Thirumanjanam is performed for the mail deity (moolavar) on all Saturdays at 7.00 AM and on special days/festivals at the time fixed for the same. Thirumanjanam is performed for all the other deities/Azhwars on the 1st Friday of every Tamil month at about 9.00 AM. Devotees wishing to participate/contribute/donate for the same may contact the temple office.

==Festivals==

===Purattasi festival===

This festival is celebrated with grandeur in the Tamil month of Purattasi (during September/October months) for six consecutive Saturdays. People converge at the temple from across India and overseas. During these days the temple presents a sea of humanity immersed in bhakthi for the Lord. These Saturdays at the temple begin as early as 4.00 AM with an "Abhishekam" or "Thiumanjanam" aradhanai for the Lord. The Maha Deeparadhanai is performed at noon. In the evening the Lord is taken along with his consorts Sridevi and Bhudevi on a majestic Garuda vahanam around the four streets of the temple in a tastefully decorated floral palanquin (Pushpaka Pallaki). The unique feature of this is the bhaktas fulfilling their vows by carrying an arrow shaped "Meravanai". For generations people have been following this custom where they remit money in the name of their family members and receive this "Meravanai". They accompany the palanquin carrying it.

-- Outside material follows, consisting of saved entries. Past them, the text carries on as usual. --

-- ==== Sys2Proof/Machine/EngineSteps.lean ====
section
/-! DEFINITION. What the engines do with their queues: the start of an instruction and the reading of its operands
(06 R140, R145), the completions (05 R130 to R137; 06 R143, R155 to R161; 18 R446, R449), and the grants of power tokens
(06 R151, R152; 10 R258). -/

namespace Sys2Proof.Machine
set_option Elab.async false
open Sys2Proof

/-! ### The start of an instruction -/

/-- Whether the rest of the queue lets the instruction at a position start (06 R140). -/
def Engine.mayStart (e : Engine) (pos : Nat) (o : EngOp) : Bool :=
  let mat (p : EngOp) : Bool := p.kind == .tmma || p.kind == .dmma
  (e.queue.take pos).all fun p => p.started && !p.meets o && !(mat p && mat o)

/-- Every earlier access of the easel has been performed: its issue synchronises with the operation (08 R194 item 5). -/
def State.issueSeen (s : State) (o : EngOp) : Bool :=
  s.flights.all fun f => !(f.crew == o.crew && f.member == 16 && f.id < o.id && f.kind != .result) ||
    f.parts.all fun p => !p.state.open_

/-- The image of A of a TMMA, from its descriptor. -/
def State.readA (s : State) (c : Crew) (fmt : Word) (w : Double) (d : Desc) : List Byte :=
  s.descImage c d (scaleBytes fmt) (ctlKc w) (ctlRows w) fun lead t i =>
    match ctlAllot w with
    | some a => s.descCrumb c 16 d lead t i a (fmtA fmt)
    | none => s.descRow c 16 d lead t i (Sys2Proof.Machine.chunkBytes (fmtA fmt))

/-- Bytes of a row of B that are looked at: of a slot-sparse row also the continuation records beyond the declared depth
that its pitch has room for, up to the greatest depth (05 R125). (DEDUCED: assumption 24). -/
def State.rowSeen (s : State) (c : Crew) (fmt : Word) (w : Double) (d : Desc) : Nat :=
  let x := bExtent fmt w
  let size := slotBytes (fmtB fmt)
  if ctlLayout w ≠ 3 then x.bytes
  else (([4, 3, 2].map (· * size)).find? fun n => x.bytes < n && n ≤ d.rowPitch && s.descFits c d { x with bytes := n }).getD x.bytes

/-- The image of B. -/
def State.readB (s : State) (c : Crew) (fmt : Word) (w : Double) (d : Desc) : List Byte :=
  let n := s.rowSeen c fmt w d
  s.descImage c d (scaleBytes fmt) (ctlKc w) 32 fun lead t i => s.descRow c 16 d lead t i n

/-- The images an instruction reads from memory when it starts. (DEDUCED: assumption 22). -/
def State.readOperands (s : State) (c : Crew) (o : EngOp) : EngOp :=
  let rows (n m : Nat) (d : Desc) : List Byte := s.descImage c d 0 1 n fun lead t i => s.descRow c 16 d lead t i m
  match o.kind with
  | .tmma => { o with
      aImg := o.aImg.orElse fun _ => o.aDesc.map (s.readA c o.fmt o.ctl)
      bImg := (o.bImg.orElse fun _ => o.staged.bind (·.image)).orElse fun _ => o.bDesc.map (s.readB c o.fmt o.ctl) }
  | .tstg => { o with bImg := o.bImg.orElse fun _ => o.bDesc.map (s.readB c o.fmt o.ctl) }
  | .dmma => { o with
      aImg := o.aImg.orElse fun _ => o.aDesc.map (rows 32 64)
      bImg := o.bImg.orElse fun _ => o.bDesc.map (rows 8 256) }
  | .ttbl => { o with aImg := o.aImg.orElse fun _ => o.aDesc.map fun (d : Desc) =>
      (List.range (ttblCount o.ctl)).flatMap fun m => s.descBytes c 16 d (d.offset + m * d.rowPitch) 16 }
  | _ => o

/-- ENGINE_INSTRUCTION_START (06 R140). -/
def execEngineInstructionStart (engine pos : Nat) (s : State) : Host.Outcome State Fault Refusal :=
  .next <|
    let e := s.engine engine
    match e.queue[pos]? with
    | none => s
    | some o =>
      match s.crew? o.crew with
      | none => s
      | some c =>
        if o.started || !e.mayStart pos o || !s.issueSeen o then s
        else
          let o := { (s.seenBy fun r => o.id < r.serial).readOperands c o with started := true, since := s.clock.toNat }
          State.mapEngine { s with freeCount := s.freeCount + 1 } engine fun e => { e with queue := e.queue.set pos o }

/-! ### Completion -/

/-- The instruction at a position, if it has started and is of a kind. -/
def State.runningOp (s : State) (engine pos : Nat) (kind : EngKind) : Option EngOp :=
  ((s.engine engine).queue[pos]?).filter fun o => o.started && o.kind == kind

/-- A word arrives in the register an instruction named (06 R144). -/
def State.deliverWord (s : State) (fl v : Nat) : State :=
  match s.flight? fl with
  | some f =>
    match f.parts with
    | p :: _ => s.arrive f 0 0 { p with result := BitVec.ofNat 128 v }
    | [] => s
  | none => s

/-- The instruction leaves its queue entry. -/
def State.retireOp (s : State) (engine pos : Nat) : State :=
  s.mapEngine engine fun e => { e with queue := e.queue.eraseIdx pos }

/-- Updates a canvas. -/
def State.mapCanvas (s : State) (engine k : Nat) (f : Canvas → Canvas) : State :=
  s.mapEngine engine fun e => { e with canvases := listModify e.canvases k f }

/-- The completion word (06 R143). -/
def completionWord (c : Canvas) (engine k cycles : Nat) : Nat := c.word + 2 ^ 16 * (engine % 8) + 2 ^ 19 * k + 2 ^ 32 * cycles

/-- The canvas after a TMMA (18 R442).  The rows of B are as long as its image makes them. -/
def EngOp.multiply (o : EngOp) (pals : Nat → Nat × Quad) (c : Canvas) : Canvas :=
  let w := o.ctl
  let img := o.bImg.getD []
  let as := cutChunks (scaleBytes o.fmt) (ctlRows w) (aRowBytes (fmtA o.fmt) (ctlAllot w)) (o.aImg.getD []) (ctlKc w)
  let bs := cutChunks (scaleBytes o.fmt) 32 ((img.length / ctlKc w - scaleBytes o.fmt) / 32) img (ctlKc w)
  c.tmma o.mode (o.cfg / 16 % 2 == 1) (ctlRows w) (as.map (aRows o.fmt (ctlAllot w)))
    (bs.mapIdx fun i k => bChunk o.fmt (ctlLayout w) (ctlCont w) pals i k)

/-- The canvas after a DMMA (15 R360). -/
def EngOp.multiplyDigits (o : EngOp) (c : Canvas) : Canvas :=
  c.dmma (fmtAbsent o.fmt) (bitsOf o.ctl 0 2) (o.aImg.getD []) (o.bImg.getD [])

/-- A multiplication ends: canvas, refund, queue entry, completion word (06 R143, R152). -/
def State.finishMat (s : State) (engine pos cycles : Nat) (o : EngOp) (f : Canvas → Canvas) : State :=
  let s := s.mapCanvas engine o.canvas f
  let word := completionWord ((s.engine engine).canvas o.canvas) engine o.canvas cycles
  let refund := (o.wcb - cycles) * (o.units / o.wcb)
  ((s.retireOp engine pos).addTokens refund).deliverWord o.dst word

/-- TMMA_COMPLETE (06 R143, 18 R442): `cycles` is the one part that depends on timing, never below 2 nor above WCB.
(DESIGN CHOICE: assumption 19). -/
def execTmmaComplete (engine pos cycles : Nat) (s : State) : Host.Outcome State Fault Refusal :=
  .next <|
    match s.runningOp engine pos .tmma with
    | some o =>
      if 2 ≤ cycles && cycles ≤ o.wcb then s.finishMat engine pos cycles o (o.multiply (s.engine engine).palette) else s
    | none => s

/-- DMMA_COMPLETE (05 R136, 15 R360): 21 cycles. -/
def execDmmaComplete (engine pos : Nat) (s : State) : Host.Outcome State Fault Refusal :=
  .next <|
    match s.runningOp engine pos .dmma with
    | some o => s.finishMat engine pos 21 o o.multiplyDigits
    | none => s

/-- TCLR_COMPLETE (05 R109). -/
def execTclrComplete (engine pos : Nat) (s : State) : Host.Outcome State Fault Refusal :=
  .next <|
    match s.runningOp engine pos .tclr with
    | some o => (s.mapCanvas engine o.canvas fun _ => emptyCanvas).retireOp engine pos
    | none => s

/-- A staged image goes to the TMMA that has taken the stage, or waits at the canvas. -/
def Engine.giveStage (e : Engine) (pos k : Nat) (img : List Byte) : Engine :=
  match (List.range e.queue.length).find? fun i => pos < i && match e.queue[i]? with
      | some o => o.canvas == k && o.staged.any (·.image.isNone)
      | none => false with
  | some i => { e with queue := listModify e.queue i fun o => { o with staged := o.staged.map fun g => { g with image := some img } } }
  | none => { e with stages := listModify e.stages k fun g => g.map fun g => { g with image := some img } }

/-- TSTG_COMPLETE (18 R446). -/
def execTstgComplete (engine pos : Nat) (s : State) : Host.Outcome State Fault Refusal :=
  .next <|
    match s.runningOp engine pos .tstg with
    | some o => (s.mapEngine engine fun e => e.giveStage pos o.canvas (o.bImg.getD [])).retireOp engine pos
    | none => s

/-- TTBL_COMPLETE (18 R449). -/
def execTtblComplete (engine pos : Nat) (s : State) : Host.Outcome State Fault Refusal :=
  .next <|
    match s.runningOp engine pos .ttbl with
    | some o =>
      let img := o.aImg.getD []
      let pals := (List.range (ttblCount o.ctl)).map fun m =>
        ((bitsOf o.ctl 0 6 + m) % 64, (fmtCbEntry o.fmt, BitVec.ofNat 128 (leValue ((img.drop (16 * m)).take 16))))
      (s.mapEngine engine fun e =>
        { e with palettes := pals.foldl (fun t p => tabInsert t p.1 p.2) e.palettes }).retireOp engine pos
    | none => s

/-! ### Drains (06 R155 to R161) -/

/-- Writes bytes, sixteen at a time, where `at_` puts each group; every one lies in the
space, as the checks at issue have seen (assumption 15). -/
def State.writeGroups (s : State) (c : Crew) (d : Desc) (at_ : Nat → Nat) (bs : List Byte) : State :=
  (List.range (bs.length / 16)).foldl (fun s g =>
    match s.descPlace c d (at_ (16 * g)) with
    | some p => s.writeLocal c.id 16 p ((bs.drop (16 * g)).take 16)
    | none => s) s

/-- Bytes of the SC8 vector before a drain's rows (06 R156). -/
def EngOp.vector (o : EngOp) : Nat := drnVector o.ctl o.xf o.fmt

/-- Whether a drain quantises (06 R154). -/
def EngOp.quantises (o : EngOp) : Bool := drnQuantises o.ctl o.xf

/-- One row of one tile of a drain, in memory (06 R156, R158): what lies in a tile lies after its SC8 vector. -/
def State.writeDrainRow (s : State) (c : Crew) (o : EngOp) (d : Desc) (t i : Nat) (q : Quantised) : State :=
  let f := drnFmt o.ctl
  if o.xf = 6 then
    let a := drnAllot o.ctl
    let rows := d.offset + t * d.tilePitch + o.vector
    let at_ := rows + i * d.rowPitch
    let far := rows + 64 * d.rowPitch + i * Sys2Proof.Machine.chunkBytes f
    let scale := if o.vector = 0 then 0x78 else q.scale
    let (r, ovf) := encodeChunk f a scale (far - at_) q.codes
    let s := s.writeGroups c d (at_ + ·) r
    match ovf with
    | some bs => s.writeGroups c d (far + ·) bs
    | none => s
  else s.writeGroups c d (d.rowByte o.vector t i) (packCodes f q.codes)

/-- One copy of a drain in memory: its tiles, each with its SC8 vector when there is one. -/
def State.writeCopy (s : State) (c : Crew) (o : EngOp) (d : Desc) (tiles : List (List Quantised)) : State :=
  (tiles.zipIdx).foldl (fun s (rows, t) =>
    let s := if o.vector = 0 then s else
      s.writeGroups c d (d.offset + t * d.tilePitch + ·) ((padTo 64 0xFF (rows.map fun q => BitVec.ofNat 8 q.scale)))
    (rows.zipIdx).foldl (fun s (q, i) => s.writeDrainRow c o d t i q) s) s

/-- A drain's rows as words for a port: each row packed and padded with absent codes (06 R159). -/
def drainWords (f rows cols : Nat) (tiles : List (List Quantised)) : List Word :=
  (List.range rows).flatMap fun i =>
    let n := (cols * fmtWidth f + 31) / 32
    let cs := (tiles.flatMap fun t => ((t.getD i ⟨0, [], 0, 0, 0⟩).codes)).take cols
    splitWords n (packElems (fmtWidth f) (cs ++ List.replicate (n * 32 / fmtWidth f - cols) (absentCode f)))

/-- The drain status word (06 R160). -/
def drainStatus (c : Canvas) (invalid : Bool) (sat ufl : Nat) : Nat :=
  c.word + (if invalid then 2 ^ 16 else 0) + 2 ^ 32 * min sat 0xFFFF + 2 ^ 48 * min ufl 0xFFFF

/-- What a drain computes: the blocks of the primary copy and of the transposed one. -/
def EngOp.drain (o : EngOp) (k : Canvas) : List (List Quantised) × List (List Quantised) :=
  let w := o.ctl
  let ab := fmtAbsent o.fmt
  let inScale := decodeVal ab 8 (bitsOf o.ctl2 0 32)
  let t := decodeVal ab 8 (bitsOf o.ctl2 32 32)
  let at_ (i j : Nat) : Val := k.drained (w.getLsbD 7) inScale i j
  let tiles (rows cols : Nat) (g : Nat → Nat → Val) : List (List Quantised) :=
    drainTiles (drnFmt w) rows cols o.quantises (hasBlockScale (fmtScale o.fmt)) (fmtSat o.fmt) t g
  (tiles (drnRows w) (drnCols w) at_, if o.k then tiles (drnCols w) (drnRows w) fun i j => at_ j i else [])

/-- The status word of a drain. -/
def EngOp.drainWord (o : EngOp) (k : Canvas) (copies : List (List Quantised) × List (List Quantised)) : Nat :=
  let qs := (copies.1 ++ copies.2).flatten
  drainStatus k (scaleUnusable (decodeVal (fmtAbsent o.fmt) 8 (bitsOf o.ctl2 0 32)) || qs.any fun q => q.invalid != 0)
    (qs.map (·.sat)).sum (qs.map (·.ufl)).sum

/-- The drain's output goes to memory or to its port. -/
def State.writeDrain (s : State) (c : Crew) (o : EngOp) (copies : List (List Quantised) × List (List Quantised)) : State :=
  if drnToPort o.ctl then
    s.mapPort c.cluster (drnPort o.ctl) fun q =>
      { q with
        words := q.words ++ drainWords (drnFmt o.ctl) (drnRows o.ctl) (drnCols o.ctl) copies.1
        drains := q.drains - drnWords o.ctl }
  else
    let s := match o.aDesc with
      | some d => s.writeCopy c o d copies.1
      | none => s
    match o.bDesc with
    | some d => s.writeCopy c o d copies.2
    | none => s

/-- DRAIN_COMPLETE (06 R155 to R161, 18 R437). -/
def execDrainComplete (engine pos : Nat) (s : State) : Host.Outcome State Fault Refusal :=
  .next <|
    match s.runningOp engine pos .tdrn with
    | none => s
    | some o =>
      match s.crew? o.crew with
      | none => s.retireOp engine pos
      | some c =>
        let k := (s.engine engine).canvas o.canvas
        let copies := o.drain k
        let s : State := { (s.seenBy fun r => o.id < r.serial).writeDrain c o copies with spcfg := s.spcfg }
        let s := if drnClear o.ctl then s.mapCanvas engine o.canvas fun _ => emptyCanvas else s
        let s := match drnRelease o.ctl, o.tag with
          | true, some n => s.mapCluster c.cluster fun cl => { cl with tags := tabErase cl.tags n }
          | _, _ => s
        (s.retireOp engine pos).deliverWord o.dst (o.drainWord k copies)

/-! ### Power tokens (06 R151, 10 R258) -/

/-- TOKEN_AGE -/
def State.tokenAge (s : State) : Nat := bitsOf s.schedCtl 32 16

/-- Whether a request has waited its age out. -/
def State.requestAged (s : State) (r : TokenReq) : Bool := r.aged || r.since + s.tokenAge ≤ s.clock.toNat

/-- Grants a request that the level covers. -/
def State.grant (s : State) (r : TokenReq) : State :=
  if r.units ≤ s.tokens then
    { s with
      tokens := s.tokens - r.units
      tokenReqs := s.tokenReqs.filter (· != r)
      granted := s.granted ++ [(r.easel, r.units)]
      lastGrant := r.easel }
  else s

/-- The request of an easel. -/
def State.requestOf (s : State) (easel : Nat) : Option TokenReq := s.tokenReqs.find? (·.easel == easel)

/-- TOKEN_ARBITRATION (10 R258): one cycle's refill, then its grants. (DESIGN CHOICE: assumption 131). -/
def execTokenArbitration (s : State) : Host.Outcome State Fault Refusal :=
  .next <|
    let s := s.addTokens (bitsOf s.tokenCtl 24 16)
    match s.tokenReqs.filter s.requestAged with
    | r :: rs => s.grant (rs.foldl (fun a b => if b.since < a.since then b else a) r)
    | [] => ((List.range 24).map fun i => (s.lastGrant + 1 + i) % 24).foldl (fun s e =>
        match s.requestOf e with
        | some r => s.grant r
        | none => s) s

/-- TOKEN_AGE (10 R258): a request that has waited TOKEN_AGE cycles is aged. -/
def execTokenAge (easel : Nat) (s : State) : Host.Outcome State Fault Refusal :=
  .next { s with tokenReqs := s.tokenReqs.map fun r =>
    if r.easel == easel && s.requestAged r then { r with aged := true } else r }

end Sys2Proof.Machine
end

On these days a special hundi is placed here. It is believed that devotees who wish to make their offerings to Tirupathi Balaji but who are unable visit Tirupathi Tirumala may place their offerings in this hundial to receive His blessings. The entire day is very busy with special programs, bhajans, etc. Annadanam (free feeding), is carried out throughout the day. To facilitate the transportation for pilgrims, several special buses ply from points in and around Coimbatore and nearby places on these days.

===Temple Chariot festival===

This festival commences in the Tamil month of Thai with the Dwajarohana the hoisting of the Garudadwaja (flag with the emblem of black Garuda). Following this, the festival is held for 11 days. The temple chariot is taken around the four streets of the temple on the day of the "punarpoosam" (punarvasa) star. On the evenings of the festival, the Lord and the consorts are taken around the streets of the temple on vahanams (vehicles) such as " Anna Vahanam" (peacock), "Simha Vahanam" (Narasimha), "Hanumantha Vahanam" (Hanuman), "Garuda Vahanam" (king of birds), "Pushpaka vimanam", "Yanai Vahanam" ( elephant), "Kudirai Vahanam" (horse), "Sesha Vahanam" (Adishesha – Lord's serpent). Thirukalyana Uthsavam is performed the day before the car festival and "Theppothsavam" (Pushkarni or temple tank float) is performed on the day after the car festival. The Garudadwaja is then lowered. The temple wears a very festive look and thousands of devotees shouting "Govinda" throng the temple to participate in this unique festival.

==Other Sannathi in Temple==

Excluding Moolavar and Urchavar, there are Sri Venugopalan Sannathi, Sri Chakrathalwar Sannathi, Sri Anjaneyar Sannathi, Alwargal Sannathi, Sri Thumbikaialwar Sannathi, Sri Mahalakshmi Thayar Sannathi, Sri Andal Sannathi, Dasavatharam Idols, Sri Vaikunta Nathar Sannathi, Sri Saneeswaran Sannathi.

==Management==

Hereditary trustees and officials of the HR and CE department of the government of Tamil Nadu with active support from the devotees manage the activities of the temple.